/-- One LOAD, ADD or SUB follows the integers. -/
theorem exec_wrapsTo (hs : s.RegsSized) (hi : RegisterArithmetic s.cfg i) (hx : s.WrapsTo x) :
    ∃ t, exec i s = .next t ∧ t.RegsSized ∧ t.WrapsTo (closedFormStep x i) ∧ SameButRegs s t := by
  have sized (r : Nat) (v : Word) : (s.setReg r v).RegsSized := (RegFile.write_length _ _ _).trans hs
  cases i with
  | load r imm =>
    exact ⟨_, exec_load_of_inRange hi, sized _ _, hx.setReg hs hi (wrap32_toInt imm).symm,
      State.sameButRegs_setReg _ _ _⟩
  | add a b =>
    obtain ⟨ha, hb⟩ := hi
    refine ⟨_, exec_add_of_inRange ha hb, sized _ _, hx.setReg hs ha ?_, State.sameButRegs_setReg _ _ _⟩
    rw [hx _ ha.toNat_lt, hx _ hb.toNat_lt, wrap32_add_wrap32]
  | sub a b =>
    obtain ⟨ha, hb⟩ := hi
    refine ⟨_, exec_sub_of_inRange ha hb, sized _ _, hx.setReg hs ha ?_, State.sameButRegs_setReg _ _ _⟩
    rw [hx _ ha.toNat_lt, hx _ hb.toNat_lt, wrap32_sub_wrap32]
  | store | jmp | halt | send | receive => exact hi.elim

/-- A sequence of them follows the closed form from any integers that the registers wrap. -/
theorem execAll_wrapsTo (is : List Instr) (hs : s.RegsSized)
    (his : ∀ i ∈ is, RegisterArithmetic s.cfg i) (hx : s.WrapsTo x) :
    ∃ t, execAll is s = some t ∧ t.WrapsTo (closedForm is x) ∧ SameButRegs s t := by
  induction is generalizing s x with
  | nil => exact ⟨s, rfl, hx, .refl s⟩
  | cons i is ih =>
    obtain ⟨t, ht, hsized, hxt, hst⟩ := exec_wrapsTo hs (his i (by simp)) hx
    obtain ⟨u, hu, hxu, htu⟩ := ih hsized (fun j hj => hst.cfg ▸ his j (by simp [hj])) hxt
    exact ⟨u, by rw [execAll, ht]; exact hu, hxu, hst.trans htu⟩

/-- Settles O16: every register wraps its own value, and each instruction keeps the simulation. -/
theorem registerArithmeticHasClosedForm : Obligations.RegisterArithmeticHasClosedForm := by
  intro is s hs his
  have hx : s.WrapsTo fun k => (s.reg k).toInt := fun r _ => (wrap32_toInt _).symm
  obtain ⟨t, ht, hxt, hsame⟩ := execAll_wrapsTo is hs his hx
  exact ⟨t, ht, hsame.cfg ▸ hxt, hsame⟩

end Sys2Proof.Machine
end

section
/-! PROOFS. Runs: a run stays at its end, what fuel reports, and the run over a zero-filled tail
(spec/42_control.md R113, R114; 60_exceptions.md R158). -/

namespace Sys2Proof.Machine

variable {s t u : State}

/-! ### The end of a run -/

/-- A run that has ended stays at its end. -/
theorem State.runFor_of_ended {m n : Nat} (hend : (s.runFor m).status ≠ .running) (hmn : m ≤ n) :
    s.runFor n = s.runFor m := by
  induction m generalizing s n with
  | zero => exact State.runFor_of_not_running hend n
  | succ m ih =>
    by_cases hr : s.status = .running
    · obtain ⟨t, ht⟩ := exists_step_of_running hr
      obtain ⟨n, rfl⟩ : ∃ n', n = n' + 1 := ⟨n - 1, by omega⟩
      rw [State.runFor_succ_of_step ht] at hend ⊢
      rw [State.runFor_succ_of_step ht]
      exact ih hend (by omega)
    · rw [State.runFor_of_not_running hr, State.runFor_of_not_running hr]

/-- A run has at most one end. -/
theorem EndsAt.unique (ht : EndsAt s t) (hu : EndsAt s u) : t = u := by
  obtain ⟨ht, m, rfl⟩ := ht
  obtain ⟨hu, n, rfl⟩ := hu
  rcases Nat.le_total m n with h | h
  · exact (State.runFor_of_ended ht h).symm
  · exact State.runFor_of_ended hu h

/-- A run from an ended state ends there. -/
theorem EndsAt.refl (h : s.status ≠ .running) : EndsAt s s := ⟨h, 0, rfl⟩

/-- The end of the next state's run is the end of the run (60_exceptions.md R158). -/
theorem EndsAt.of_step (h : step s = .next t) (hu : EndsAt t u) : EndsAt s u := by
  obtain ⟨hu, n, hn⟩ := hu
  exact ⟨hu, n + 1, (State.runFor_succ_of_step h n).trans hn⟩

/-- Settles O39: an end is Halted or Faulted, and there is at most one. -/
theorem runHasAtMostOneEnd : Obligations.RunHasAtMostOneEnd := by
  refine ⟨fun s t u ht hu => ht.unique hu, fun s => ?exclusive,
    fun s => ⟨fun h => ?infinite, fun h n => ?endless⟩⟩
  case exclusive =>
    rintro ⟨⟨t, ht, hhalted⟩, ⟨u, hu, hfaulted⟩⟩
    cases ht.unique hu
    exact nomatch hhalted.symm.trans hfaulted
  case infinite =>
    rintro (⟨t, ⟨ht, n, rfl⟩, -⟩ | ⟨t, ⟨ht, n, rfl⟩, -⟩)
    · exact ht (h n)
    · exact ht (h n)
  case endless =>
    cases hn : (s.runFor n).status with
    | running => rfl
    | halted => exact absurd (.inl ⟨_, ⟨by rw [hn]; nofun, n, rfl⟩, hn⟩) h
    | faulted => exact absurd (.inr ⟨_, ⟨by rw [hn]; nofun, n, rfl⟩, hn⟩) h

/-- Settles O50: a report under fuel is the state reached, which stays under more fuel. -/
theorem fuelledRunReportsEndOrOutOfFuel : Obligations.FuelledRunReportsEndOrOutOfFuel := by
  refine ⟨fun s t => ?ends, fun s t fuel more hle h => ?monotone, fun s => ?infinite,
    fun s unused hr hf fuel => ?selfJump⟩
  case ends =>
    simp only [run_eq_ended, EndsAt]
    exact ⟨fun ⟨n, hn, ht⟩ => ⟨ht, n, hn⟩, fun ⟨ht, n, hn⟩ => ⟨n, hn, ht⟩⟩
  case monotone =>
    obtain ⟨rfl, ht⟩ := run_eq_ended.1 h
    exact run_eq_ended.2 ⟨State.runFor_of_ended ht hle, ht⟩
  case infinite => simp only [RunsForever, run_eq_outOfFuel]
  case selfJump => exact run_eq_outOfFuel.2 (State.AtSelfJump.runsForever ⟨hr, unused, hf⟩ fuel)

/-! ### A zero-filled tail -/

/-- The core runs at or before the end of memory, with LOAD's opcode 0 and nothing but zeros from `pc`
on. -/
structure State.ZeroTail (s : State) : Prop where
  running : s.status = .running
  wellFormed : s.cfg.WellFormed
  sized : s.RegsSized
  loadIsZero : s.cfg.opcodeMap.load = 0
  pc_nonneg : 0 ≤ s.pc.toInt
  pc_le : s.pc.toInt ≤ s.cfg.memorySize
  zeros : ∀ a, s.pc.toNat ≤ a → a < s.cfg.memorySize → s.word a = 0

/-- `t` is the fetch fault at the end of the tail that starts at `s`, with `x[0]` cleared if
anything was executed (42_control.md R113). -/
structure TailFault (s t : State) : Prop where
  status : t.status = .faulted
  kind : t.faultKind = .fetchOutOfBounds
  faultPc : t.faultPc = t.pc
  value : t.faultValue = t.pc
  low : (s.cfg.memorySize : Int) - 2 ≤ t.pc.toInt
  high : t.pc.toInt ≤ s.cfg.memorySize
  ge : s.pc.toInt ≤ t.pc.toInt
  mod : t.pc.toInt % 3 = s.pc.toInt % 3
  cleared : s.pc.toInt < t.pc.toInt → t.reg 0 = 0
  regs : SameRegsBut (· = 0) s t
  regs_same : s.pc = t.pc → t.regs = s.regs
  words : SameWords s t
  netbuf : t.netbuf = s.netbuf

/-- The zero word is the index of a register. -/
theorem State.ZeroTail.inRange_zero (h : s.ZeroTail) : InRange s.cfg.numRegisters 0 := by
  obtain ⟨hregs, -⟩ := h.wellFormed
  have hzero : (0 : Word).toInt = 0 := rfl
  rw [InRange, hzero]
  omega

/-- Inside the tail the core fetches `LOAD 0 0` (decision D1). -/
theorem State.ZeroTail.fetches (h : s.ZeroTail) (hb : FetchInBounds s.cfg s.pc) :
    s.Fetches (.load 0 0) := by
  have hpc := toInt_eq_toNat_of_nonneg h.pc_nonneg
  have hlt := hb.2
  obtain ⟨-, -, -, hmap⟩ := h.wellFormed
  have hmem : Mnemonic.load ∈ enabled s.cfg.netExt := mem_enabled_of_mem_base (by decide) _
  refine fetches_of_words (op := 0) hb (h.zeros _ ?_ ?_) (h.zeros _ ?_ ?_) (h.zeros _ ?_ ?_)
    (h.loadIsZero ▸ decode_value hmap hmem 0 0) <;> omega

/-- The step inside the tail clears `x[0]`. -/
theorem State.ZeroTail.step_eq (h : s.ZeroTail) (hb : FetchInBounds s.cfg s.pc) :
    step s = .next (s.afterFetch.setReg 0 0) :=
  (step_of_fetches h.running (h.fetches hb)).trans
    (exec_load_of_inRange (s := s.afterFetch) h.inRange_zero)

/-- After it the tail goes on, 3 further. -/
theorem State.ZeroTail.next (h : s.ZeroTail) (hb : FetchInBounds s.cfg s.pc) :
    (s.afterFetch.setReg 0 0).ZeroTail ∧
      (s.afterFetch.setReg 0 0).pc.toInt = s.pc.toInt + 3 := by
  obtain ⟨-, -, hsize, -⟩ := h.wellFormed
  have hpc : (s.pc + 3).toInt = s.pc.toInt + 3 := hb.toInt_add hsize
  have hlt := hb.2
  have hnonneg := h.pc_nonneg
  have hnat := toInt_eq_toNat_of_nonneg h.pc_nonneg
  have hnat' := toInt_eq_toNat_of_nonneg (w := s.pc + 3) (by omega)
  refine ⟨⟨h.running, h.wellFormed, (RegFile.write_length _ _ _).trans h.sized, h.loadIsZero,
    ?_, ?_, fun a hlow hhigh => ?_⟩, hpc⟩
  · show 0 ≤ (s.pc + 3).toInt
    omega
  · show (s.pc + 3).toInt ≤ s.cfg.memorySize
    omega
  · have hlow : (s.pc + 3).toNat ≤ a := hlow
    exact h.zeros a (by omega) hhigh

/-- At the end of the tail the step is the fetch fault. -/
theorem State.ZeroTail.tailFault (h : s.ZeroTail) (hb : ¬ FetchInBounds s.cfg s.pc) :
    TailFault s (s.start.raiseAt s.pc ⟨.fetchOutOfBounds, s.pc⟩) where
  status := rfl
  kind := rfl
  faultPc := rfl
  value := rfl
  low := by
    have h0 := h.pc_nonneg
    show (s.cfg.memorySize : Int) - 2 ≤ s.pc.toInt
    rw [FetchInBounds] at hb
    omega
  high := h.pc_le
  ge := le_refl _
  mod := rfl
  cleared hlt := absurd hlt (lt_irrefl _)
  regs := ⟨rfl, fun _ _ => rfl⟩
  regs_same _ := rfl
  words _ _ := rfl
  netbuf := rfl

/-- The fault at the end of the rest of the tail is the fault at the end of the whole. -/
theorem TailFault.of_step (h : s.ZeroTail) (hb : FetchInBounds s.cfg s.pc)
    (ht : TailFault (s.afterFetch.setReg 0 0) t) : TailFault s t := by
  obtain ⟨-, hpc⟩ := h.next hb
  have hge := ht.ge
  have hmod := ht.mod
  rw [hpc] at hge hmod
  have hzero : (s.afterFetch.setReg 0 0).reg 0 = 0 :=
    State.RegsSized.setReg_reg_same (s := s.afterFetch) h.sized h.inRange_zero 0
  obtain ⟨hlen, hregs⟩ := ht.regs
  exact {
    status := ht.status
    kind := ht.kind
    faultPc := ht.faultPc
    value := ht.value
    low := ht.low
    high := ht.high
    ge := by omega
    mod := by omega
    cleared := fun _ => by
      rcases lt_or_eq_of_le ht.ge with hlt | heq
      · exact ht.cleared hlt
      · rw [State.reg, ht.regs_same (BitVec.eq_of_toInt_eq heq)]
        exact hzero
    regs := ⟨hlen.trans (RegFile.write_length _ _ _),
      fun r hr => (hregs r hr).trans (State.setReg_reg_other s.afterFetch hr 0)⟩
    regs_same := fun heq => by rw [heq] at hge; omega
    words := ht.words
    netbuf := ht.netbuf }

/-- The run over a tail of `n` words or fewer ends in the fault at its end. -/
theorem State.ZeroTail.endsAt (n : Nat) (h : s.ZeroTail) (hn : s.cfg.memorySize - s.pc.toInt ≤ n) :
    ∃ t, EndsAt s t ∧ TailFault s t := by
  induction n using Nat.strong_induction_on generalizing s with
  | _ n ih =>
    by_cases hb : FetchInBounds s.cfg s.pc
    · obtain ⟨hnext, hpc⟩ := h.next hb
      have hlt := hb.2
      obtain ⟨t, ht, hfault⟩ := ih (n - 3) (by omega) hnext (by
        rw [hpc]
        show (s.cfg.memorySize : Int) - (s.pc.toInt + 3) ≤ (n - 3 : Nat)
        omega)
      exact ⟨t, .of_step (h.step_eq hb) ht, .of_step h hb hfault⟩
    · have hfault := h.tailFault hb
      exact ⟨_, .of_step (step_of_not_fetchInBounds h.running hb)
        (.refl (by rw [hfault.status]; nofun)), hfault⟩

********************

> _PROBLEM STATEMENT_:
Lines after the one containing "rw [hx _ ha.toNat_lt, hx _ hb.toNat_lt, wrap32_sub_wrap32]" are not part of the task. Output the entries exactly from their first line through that one.

> _WRITTEN ANSWER_:
/-- One LOAD, ADD or SUB follows the integers. -/
theorem exec_wrapsTo (hs : s.RegsSized) (hi : RegisterArithmetic s.cfg i) (hx : s.WrapsTo x) :
    ∃ t, exec i s = .next t ∧ t.RegsSized ∧ t.WrapsTo (closedFormStep x i) ∧ SameButRegs s t := by
  have sized (r : Nat) (v : Word) : (s.setReg r v).RegsSized := (RegFile.write_length _ _ _).trans hs
  cases i with
  | load r imm =>
    exact ⟨_, exec_load_of_inRange hi, sized _ _, hx.setReg hs hi (wrap32_toInt imm).symm,
      State.sameButRegs_setReg _ _ _⟩
  | add a b =>
    obtain ⟨ha, hb⟩ := hi
    refine ⟨_, exec_add_of_inRange ha hb, sized _ _, hx.setReg hs ha ?_, State.sameButRegs_setReg _ _ _⟩
    rw [hx _ ha.toNat_lt, hx _ hb.toNat_lt, wrap32_add_wrap32]
  | sub a b =>
    obtain ⟨ha, hb⟩ := hi
    refine ⟨_, exec_sub_of_inRange ha hb, sized _ _, hx.setReg hs ha ?_, State.sameButRegs_setReg _ _ _⟩
    rw [hx _ ha.toNat_lt, hx _ hb.toNat_lt, wrap32_sub_wrap32]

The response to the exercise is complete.